As you can see, the algorithm is pretty straightforward, but it runs in 12 ms, while O(n log n) ones run in 7 ms. Indeed, I tried to compare it with a simple sorting solution and the sorting one runs approximately 3-4 times faster even on arrays of 500 million elements (although I had to increase the heap size for the sorting one). I guess that's why quicksort never actually uses Median of Medians even though it's linear.

**Update**

Further testing shows that the `Arrays.sort`

approach can be much slower depending on how the data in the input array is sorted (guess that's branch prediction plays its part). In particular, for 500 million elements the sorting approach yields about 3 seconds time on an already-sorted array and about 50 seconds on a previously wiggle-sorted array (guess that's the worst case for branch prediction).
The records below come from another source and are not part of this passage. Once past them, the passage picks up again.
/-! ## Witnesses: launches and scheduling -/

/-- A queue of capacity 2 at 0xD0000, its records from 0xE0000; one record stands in it. -/
def aQueue : LaunchQueue := { num := 3, desc := 0xD0000, head := 0, tail := 0, awake := true, stopped := false }
def aRecord : Nat := 0x100 + 2 ^ 64 * 0x200 + 2 ^ 416
def bL (record tail : Nat) : State :=
  let s := ((bA.writePa 0xD0000 8 tail).writePa 0xD0040 16 (0xE0000 + 2 ^ 64 * 2 + 2 ^ 96)).writePa 0xE0000 128 record
  { s with queues := [aQueue], firmware := { s.firmware with loaded := true } }
theorem witness_LaunchTransitions_queue : (bL aRecord 1).launchQueue 3 = some aQueue ∧ (bL aRecord 1).firmware.loaded = true ∧
    (bL aRecord 1).queueFld aQueue 0 8 = 1 ∧ (bL aRecord 1).queueFld aQueue 72 4 = 2 ∧ (bL aRecord 3).queueFld aQueue 0 8 = 3 ∧
    (bL aRecord 0).queueFld aQueue 0 8 = 0 ∧ (1 + 2 ^ 64 - aQueue.head.toNat) % 2 ^ 64 < (2 + 2 ^ 64 - aQueue.head.toNat) % 2 ^ 64 ∧
    ({ bL aRecord 1 with queues := [{ aQueue with tail := 2 }] } : State).launchQueue 3 = some { aQueue with tail := 2 } ∧ recRerun aRecord = false ∧ (bL aRecord 1).rejectCode 1 aRecord = 0 ∧
    (bL 1 1).rejectCode 1 1 = 1 ∧ ((List.range 4).all (fun w => (bL aRecord 1).waitEntry 1 aRecord w == some [])) = true ∧
    (bL aRecord 1).launch ((bL aRecord 1).newToken 1 2).1 = none := by decide +kernel
theorem witness_LaunchTransitions_ack : (bL aRecord 1).normPa (0xE0000 + 104) + 9 > (bL aRecord 1).normPa (0xD0000 + 80) ∧
    (bL aRecord 1).normPa (0xD0000 + 80) + 8 ≤ (bL aRecord 1).normPa (0xE0000 + 104) ∧ 0xE0000 % 128 = 0 ∧ aQueue.desc % 128 = 0 := by decide +kernel
theorem witness_LaunchTransitions_ack_inv : (bL aRecord 1).Inv := inv_of _ (by decide +kernel) (by decide +kernel) (by decide +kernel) rfl rfl
/-- A launch that waits for a token. -/
def aLaunch : Launch := { tLaunch with token := 0x0001000200000007, record := BitVec.ofNat 1024 aRecord, waits := [tok], expanded := false, uids := [] }
theorem witness_LaunchTransitions_eligible :
    let s := { bA with launches := [aLaunch] }
    s.launch aLaunch.token = some aLaunch ∧ aLaunch.expanded = false ∧ aLaunch.waits.map (fun w => statusState (s.tokenStatus w).1) = [1] ∧
      aLaunch.waits.map (fun w => statusState (({ s with cmds := [copyCmd] } : State).tokenStatus w).1) = [0] := by decide +kernel
theorem witness_LaunchTransitions_rerun :
    let r := 2 ^ 457 + 2 ^ 576 * aLaunch.token.toNat
    let s := { bL r 1 with launches := [aLaunch] }
    s.queues = [aQueue] ∧ s.nextRecord aQueue = some (0xE0000, r) ∧ s.tailBad aQueue = false ∧ recRerun r = true ∧
      recEntry r 72 = aLaunch.token ∧ s.rejectCode (s.queueFld aQueue 76 2) r = 0 ∧ s.launch aLaunch.token = some aLaunch := by decide +kernel
/-- A launch of the test strand, which has retired. -/
def ended : Launch := { aLaunch with waits := [], expanded := true, uids := [1] }
theorem witness_LaunchTransitions_complete :
    let s := { bA with launches := [ended], me := { bA.me with status := .retired, aops := [], vops := [] } }
    s.launch ended.token = some ended ∧ ended.token ≠ 0 ∧ ended.expanded = true ∧ s.me :: s.peers = [s.me] ∧ s.me.status = .retired ∧
      s.me.aops = [] ∧ s.me.vops = [] ∧ s.me.sevs = [] ∧ (∀ b ∈ s.me.bars.toList, b.aPend = none ∧ b.xPend = none) ∧ s.cmds = [] ∧ bA.me.status ≠ .retired ∧ bA.me.uid ∈ ended.uids := by decide +kernel
theorem witness_TimePasses : (∀ m ∈ bA.me :: bA.peers, m.status = .placed → m.ydl = 0) ∧ bA.gts.toNat ≤ (bA.gts + 1).toNat ∧
    (∀ m ∈ bA.me :: bA.peers, m.status = .placed → m.budget ≠ 0 → (bA.gts + 1).toNat ≤ (bA.gts.toNat / 1000 + m.budget) * 1000 + 2000) ∧ bA.gts.toNat + 1000 < 2 ^ 64 ∧
    (let late := { bA with me := { bA.me with budget := 0, ydl := 2000 } }
     late.me.status = .placed ∧ late.me.budget = 0 ∧ late.me.aops = [] ∧ late.me.vops = [] ∧ late.me.append = none ∧ late.areaStill late.me = true ∧ late.me.ydl ≠ 0 ∧ late.gts.toNat ≤ late.me.ydl.toNat ∧ late.peers = []) ∧
    (let old := { bA with gts := 5000000, launches := [{ aLaunch with eligible := some 0 }],
                          peers := [{ bA.me with uid := 2, launch := aLaunch.token, status := .unborn }] }
     old.launches.map (·.eligible) = [some 0] ∧ (∃ m ∈ old.me :: old.peers, m.launch = aLaunch.token ∧ m.status = .unborn)) := by
  refine ⟨by decide +kernel, by decide +kernel, by decide +kernel, by decide +kernel, by decide +kernel, by decide +kernel, ⟨_, List.mem_cons_of_mem _ (List.mem_cons_self), rfl, rfl⟩⟩
/-- A strand that waits for slot 1 of core 0, and one that waits for the slot of the test strand; two save areas. -/
def waiting (st : Status) (slot cls : Nat) : Strand := { bA.me with uid := 2, status := st, slot := slot, cls := cls, save := none, bound := [] }
def bN (m : Strand) : State :=
  { bA with peers := [m], contexts := [{ bootContext with desc := BitVec.ofNat 1024 (bootContext.desc.toNat + 2 ^ 256) }] }
theorem witness_PlacementTransitions : (bN (waiting .unborn 1 0)).slotTaken 0 0 0 = true ∧ (bN (waiting .unborn 1 0)).slotTaken 0 0 1 = false ∧
    ((bN (waiting .unborn 1 0)).candidates 0 0 1).filter (bN (waiting .unborn 1 0)).roomFor = [waiting .unborn 1 0] ∧
    (bN (waiting .unborn 1 0)).strand 2 = some (waiting .unborn 1 0) ∧ (bN (waiting .unborn 1 0)).preloads = [] ∧
    (bN (waiting .unborn 1 0)).launch (waiting .unborn 1 0).launch = none ∧ (bA.candidates 0 0 1).filter bA.roomFor = [] ∧
    ((bN (waiting .suspended 1 0)).candidates 0 0 1).filter (bN (waiting .suspended 1 0)).roomFor = [waiting .suspended 1 0] ∧
    ((bN (waiting .suspended 1 0)).focus 2 .a).me = waiting .suspended 1 0 ∧
    (bN (waiting .unborn 1 0)).mayPlace (waiting .unborn 1 0) = true ∧
    ((bN (waiting .suspended 1 0)).writePa 0x3E020000 8 0x1DF).mayPlace (waiting .suspended 1 0) = false ∧ (bN (waiting .suspended 1 0)).mayPlace (waiting .suspended 1 0) = true ∧
    (((bN (waiting .unborn 1 0)).me :: (bN (waiting .unborn 1 0)).peers).map (·.uid)).Nodup := by decide +kernel
theorem witness_PlacementTransitions_preload :
    let s := { bA with launches := [{ aLaunch with waits := [] }] }
    s.slotTaken 0 0 0 = true ∧ s.slotTaken 0 0 1 = false ∧ (match s.nextLaunch 0 0 0 with
      | some l => s.codeLine l.ctx (recEntry l.record.toNat 0) == some 0x100 && s.codeLine l.ctx (recEntry l.record.toNat 8) == some 0x200 &&
        !s.halfFree l 0 0 false
      | none => false) = true := by decide +kernel
theorem witness_StrandsLeave :
    let s := bN (waiting .unborn 0 5)
    s.me.status = .placed ∧ (∃ k ∈ s.me :: s.peers, k.status = .unborn ∧ k.die = s.me.die ∧ k.core = s.me.core ∧ s.me.cls < s.effClass k ∧
        k.slot = s.me.slot) ∧ s.me.aops = [] ∧ s.me.vops = [] ∧ s.me.append = none ∧ s.areaStill s.me = true ∧ bA.peers = [] ∧
      (∃ k ∈ s.candidates 0 0 0, s.me.cls ≤ s.effClass k) ∧
      (let y := { bA with me := { bA.me with status := .yielded } }
       y.me.status = .yielded ∧ y.candidates 0 0 0 = []) := by
  refine ⟨by decide +kernel, ⟨_, List.mem_cons_of_mem _ (List.mem_cons_self), rfl, rfl, rfl, by decide +kernel, rfl⟩, by decide +kernel⟩
theorem witness_StrandsLeave_arrival :
    let m := { waiting .suspended 1 0 with save := some 1, kept := [(0, 0)] }
    let s0 := (bN m).writePa (0x20000000 + 11 * 2 ^ 20 + 0x2020 + 4) 4 16
    let s := { s0 with me := { s0.me with bars := s0.me.bars.set 0 { aDone := 0, xDone := 0, aPend := some 0, xPend := none, scopes := 1 } } }
    s.strand 2 = some m ∧ m.status = .suspended ∧ s.inTurn (shadowKey 2) 5 = true ∧ s.vaMoving m.ctx (s.diversionAt m 0) 2048 = false ∧
      ({ s with arrivals := [(shadowKey 2, s.gts, 9)] } : State).inTurn (shadowKey 2) 5 = false ∧ s.readPending (.pad 2 0) 16 = false ∧
      (assoc m.kept 0).isSome = true ∧ (s.nextArrival m.launch 0).isSome = true ∧ 0 + 16 ≤ m.scratch ∧ s.readVa 1 (s.diversionAt m 1 + 24) 4 < s.readVa 1 (s.diversionAt m 1 + 4) 4 ∧
      bA.strand 1 = some bA.me ∧ bA.me.status ≠ .suspended := by decide +kernel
The median of medians approach runs in 22 and 12 seconds for the same inputs, so it is actually faster for the already wiggle-sorted array.

At first I thought it's O(1) space, but as was pointed out to me in the comment, it's really O(log n) because recursion uses stack space. I have no idea how to achieve true O(1) space if it is possible at all. Well, at least it's in-place.